/-! ### Thread.retire -/

@[simp] theorem Thread.retire_lane (t : Thread) (a : Addr) : (t.retire a).lane = t.lane := rfl
@[simp] theorem Thread.retire_slot (t : Thread) (a : Addr) : (t.retire a).slot = t.slot := rfl
@[simp] theorem Thread.retire_regs (t : Thread) (a : Addr) : (t.retire a).regs = t.regs := rfl
@[simp] theorem Thread.retire_v (t : Thread) (a : Addr) : (t.retire a).v = t.v := rfl
@[simp] theorem Thread.retire_x (t : Thread) (a : Addr) : (t.retire a).x = t.x := rfl
@[simp] theorem Thread.retire_c (t : Thread) (a : Addr) : (t.retire a).c = t.c := rfl
@[simp] theorem Thread.retire_m (t : Thread) (a : Addr) : (t.retire a).m = t.m := rfl
@[simp] theorem Thread.retire_f (t : Thread) (a : Addr) : (t.retire a).f = t.f := rfl
@[simp] theorem Thread.retire_q (t : Thread) (a : Addr) : (t.retire a).q = t.q := rfl
@[simp] theorem Thread.retire_pc (t : Thread) (a : Addr) : (t.retire a).pc = a := rfl
@[simp] theorem Thread.retire_tstat (t : Thread) (a : Addr) : (t.retire a).tstat = t.tstat := rfl
@[simp] theorem Thread.retire_tsav (t : Thread) (a : Addr) : (t.retire a).tsav = t.tsav := rfl
@[simp] theorem Thread.retire_thdl (t : Thread) (a : Addr) : (t.retire a).thdl = t.thdl := rfl
@[simp] theorem Thread.retire_thdlHi (t : Thread) (a : Addr) : (t.retire a).thdlHi = t.thdlHi := rfl
@[simp] theorem Thread.retire_tcause (t : Thread) (a : Addr) : (t.retire a).tcause = t.tcause := rfl
@[simp] theorem Thread.retire_tepc (t : Thread) (a : Addr) : (t.retire a).tepc = t.tepc := rfl
@[simp] theorem Thread.retire_tepcHi (t : Thread) (a : Addr) : (t.retire a).tepcHi = t.tepcHi := rfl
@[simp] theorem Thread.retire_tval (t : Thread) (a : Addr) : (t.retire a).tval = t.tval := rfl
@[simp] theorem Thread.retire_tvalHi (t : Thread) (a : Addr) : (t.retire a).tvalHi = t.tvalHi := rfl
@[simp] theorem Thread.retire_tlog (t : Thread) (a : Addr) : (t.retire a).tlog = t.tlog := rfl
@[simp] theorem Thread.retire_srseed (t : Thread) (a : Addr) : (t.retire a).srseed = t.srseed := rfl
@[simp] theorem Thread.retire_gen (t : Thread) (a : Addr) : (t.retire a).gen = t.gen := rfl
@[simp] theorem Thread.retire_nret (t : Thread) (a : Addr) : (t.retire a).nret = t.nret + 1 := rfl
@[simp] theorem Thread.retire_ncycHi (t : Thread) (a : Addr) : (t.retire a).ncycHi = t.ncycHi := rfl
@[simp] theorem Thread.retire_nretHi (t : Thread) (a : Addr) : (t.retire a).nretHi = t.nretHi := rfl
@[simp] theorem Thread.retire_hints (t : Thread) (a : Addr) : (t.retire a).hints = [] := rfl
@[simp] theorem Thread.retire_log (t : Thread) (a : Addr) : (t.retire a).log = t.log := rfl
@[simp] theorem Thread.retire_kept (t : Thread) (a : Addr) : (t.retire a).kept = t.kept := rfl
@[simp] theorem Thread.retire_pend08 (t : Thread) (a : Addr) : (t.retire a).pend08 = t.pend08 := rfl
@[simp] theorem Thread.retire_pend0D (t : Thread) (a : Addr) : (t.retire a).pend0D = t.pend0D := rfl
@[simp] theorem Thread.retire_pend14 (t : Thread) (a : Addr) : (t.retire a).pend14 = t.pend14 := rfl
@[simp] theorem Thread.retire_pend15 (t : Thread) (a : Addr) : (t.retire a).pend15 = t.pend15 := rfl
@[simp] theorem Thread.retire_mismatch (t : Thread) (a : Addr) : (t.retire a).mismatch = t.mismatch := rfl
@[simp] theorem Thread.retire_latch (t : Thread) (a : Addr) : (t.retire a).latch = t.latch := rfl
@[simp] theorem Thread.retire_wait (t : Thread) (a : Addr) : (t.retire a).wait = .run := rfl
@[simp] theorem Thread.retire_view (t : Thread) (a : Addr) : (t.retire a).view = t.view := rfl
@[simp] theorem Thread.retire_next (t : Thread) (a : Addr) : (t.retire a).next = t.next := rfl
@[simp] theorem Thread.retire_wrote (t : Thread) (a : Addr) : (t.retire a).wrote = t.wrote := rfl
@[simp] theorem Thread.retire_reads (t : Thread) (a : Addr) : (t.retire a).reads = t.reads := rfl
@[simp] theorem Thread.retire_fences (t : Thread) (a : Addr) : (t.retire a).fences = t.fences := rfl
@[simp] theorem Thread.retire_traps (t : Thread) (a : Addr) : (t.retire a).traps = t.traps := rfl

/-! ### Thread.setReg -/

@[simp] theorem Thread.setReg_lane (t : Thread) (n : Nat) (v : Word) : (t.setReg n v).lane = t.lane := rfl
@[simp] theorem Thread.setReg_slot (t : Thread) (n : Nat) (v : Word) : (t.setReg n v).slot = t.slot := rfl
@[simp] theorem Thread.setReg_regs (t : Thread) (n : Nat) (v : Word) : (t.setReg n v).regs = t.regs := rfl
@[simp] theorem Thread.setReg_v (t : Thread) (n : Nat) (v : Word) : (t.setReg n v).v = t.v.set n v := rfl
@[simp] theorem Thread.setReg_x (t : Thread) (n : Nat) (v : Word) : (t.setReg n v).x = t.x := rfl
@[simp] theorem Thread.setReg_c (t : Thread) (n : Nat) (v : Word) : (t.setReg n v).c = t.c := rfl
@[simp] theorem Thread.setReg_m (t : Thread) (n : Nat) (v : Word) : (t.setReg n v).m = t.m := rfl
@[simp] theorem Thread.setReg_f (t : Thread) (n : Nat) (v : Word) : (t.setReg n v).f = t.f := rfl
@[simp] theorem Thread.setReg_q (t : Thread) (n : Nat) (v : Word) : (t.setReg n v).q = t.q := rfl
@[simp] theorem Thread.setReg_pc (t : Thread) (n : Nat) (v : Word) : (t.setReg n v).pc = t.pc := rfl
@[simp] theorem Thread.setReg_tstat (t : Thread) (n : Nat) (v : Word) : (t.setReg n v).tstat = t.tstat := rfl
@[simp] theorem Thread.setReg_tsav (t : Thread) (n : Nat) (v : Word) : (t.setReg n v).tsav = t.tsav := rfl
@[simp] theorem Thread.setReg_thdl (t : Thread) (n : Nat) (v : Word) : (t.setReg n v).thdl = t.thdl := rfl
@[simp] theorem Thread.setReg_thdlHi (t : Thread) (n : Nat) (v : Word) : (t.setReg n v).thdlHi = t.thdlHi := rfl
@[simp] theorem Thread.setReg_tcause (t : Thread) (n : Nat) (v : Word) : (t.setReg n v).tcause = t.tcause := rfl
@[simp] theorem Thread.setReg_tepc (t : Thread) (n : Nat) (v : Word) : (t.setReg n v).tepc = t.tepc := rfl
@[simp] theorem Thread.setReg_tepcHi (t : Thread) (n : Nat) (v : Word) : (t.setReg n v).tepcHi = t.tepcHi := rfl
@[simp] theorem Thread.setReg_tval (t : Thread) (n : Nat) (v : Word) : (t.setReg n v).tval = t.tval := rfl
@[simp] theorem Thread.setReg_tvalHi (t : Thread) (n : Nat) (v : Word) : (t.setReg n v).tvalHi = t.tvalHi := rfl
@[simp] theorem Thread.setReg_tlog (t : Thread) (n : Nat) (v : Word) : (t.setReg n v).tlog = t.tlog := rfl
@[simp] theorem Thread.setReg_srseed (t : Thread) (n : Nat) (v : Word) : (t.setReg n v).srseed = t.srseed := rfl
@[simp] theorem Thread.setReg_gen (t : Thread) (n : Nat) (v : Word) : (t.setReg n v).gen = t.gen := rfl
@[simp] theorem Thread.setReg_nret (t : Thread) (n : Nat) (v : Word) : (t.setReg n v).nret = t.nret := rfl
@[simp] theorem Thread.setReg_ncycHi (t : Thread) (n : Nat) (v : Word) : (t.setReg n v).ncycHi = t.ncycHi := rfl
@[simp] theorem Thread.setReg_nretHi (t : Thread) (n : Nat) (v : Word) : (t.setReg n v).nretHi = t.nretHi := rfl
@[simp] theorem Thread.setReg_hints (t : Thread) (n : Nat) (v : Word) : (t.setReg n v).hints = t.hints := rfl
@[simp] theorem Thread.setReg_log (t : Thread) (n : Nat) (v : Word) : (t.setReg n v).log = t.log := rfl
@[simp] theorem Thread.setReg_kept (t : Thread) (n : Nat) (v : Word) : (t.setReg n v).kept = t.kept := rfl
@[simp] theorem Thread.setReg_pend08 (t : Thread) (n : Nat) (v : Word) : (t.setReg n v).pend08 = t.pend08 := rfl
@[simp] theorem Thread.setReg_pend0D (t : Thread) (n : Nat) (v : Word) : (t.setReg n v).pend0D = t.pend0D := rfl
@[simp] theorem Thread.setReg_pend14 (t : Thread) (n : Nat) (v : Word) : (t.setReg n v).pend14 = t.pend14 := rfl
@[simp] theorem Thread.setReg_pend15 (t : Thread) (n : Nat) (v : Word) : (t.setReg n v).pend15 = t.pend15 := rfl
@[simp] theorem Thread.setReg_mismatch (t : Thread) (n : Nat) (v : Word) : (t.setReg n v).mismatch = t.mismatch := rfl
@[simp] theorem Thread.setReg_latch (t : Thread) (n : Nat) (v : Word) : (t.setReg n v).latch = t.latch := rfl
@[simp] theorem Thread.setReg_wait (t : Thread) (n : Nat) (v : Word) : (t.setReg n v).wait = t.wait := rfl
@[simp] theorem Thread.setReg_view (t : Thread) (n : Nat) (v : Word) : (t.setReg n v).view = t.view := rfl
@[simp] theorem Thread.setReg_next (t : Thread) (n : Nat) (v : Word) : (t.setReg n v).next = t.next := rfl
@[simp] theorem Thread.setReg_wrote (t : Thread) (n : Nat) (v : Word) : (t.setReg n v).wrote = t.wrote := rfl
@[simp] theorem Thread.setReg_reads (t : Thread) (n : Nat) (v : Word) : (t.setReg n v).reads = t.reads := rfl
@[simp] theorem Thread.setReg_fences (t : Thread) (n : Nat) (v : Word) : (t.setReg n v).fences = t.fences := rfl
@[simp] theorem Thread.setReg_traps (t : Thread) (n : Nat) (v : Word) : (t.setReg n v).traps = t.traps := rfl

+++++

» What to work on
In the listing above, locate the line containing "a).tcause = t.tcause := rfl" and the line containing "a).tval = t.tval := rfl", then transcribe both and every line between them verbatim.

» Written answer
@[simp] theorem Thread.retire_tcause (t : Thread) (a : Addr) : (t.retire a).tcause = t.tcause := rfl
@[simp] theorem Thread.retire_tepc (t : Thread) (a : Addr) : (t.retire a).tepc = t.tepc := rfl
@[simp] theorem Thread.retire_tepcHi (t : Thread) (a : Addr) : (t.retire a).tepcHi = t.tepcHi := rfl
@[simp] theorem Thread.retire_tval (t : Thread) (a : Addr) : (t.retire a).tval = t.tval := rfl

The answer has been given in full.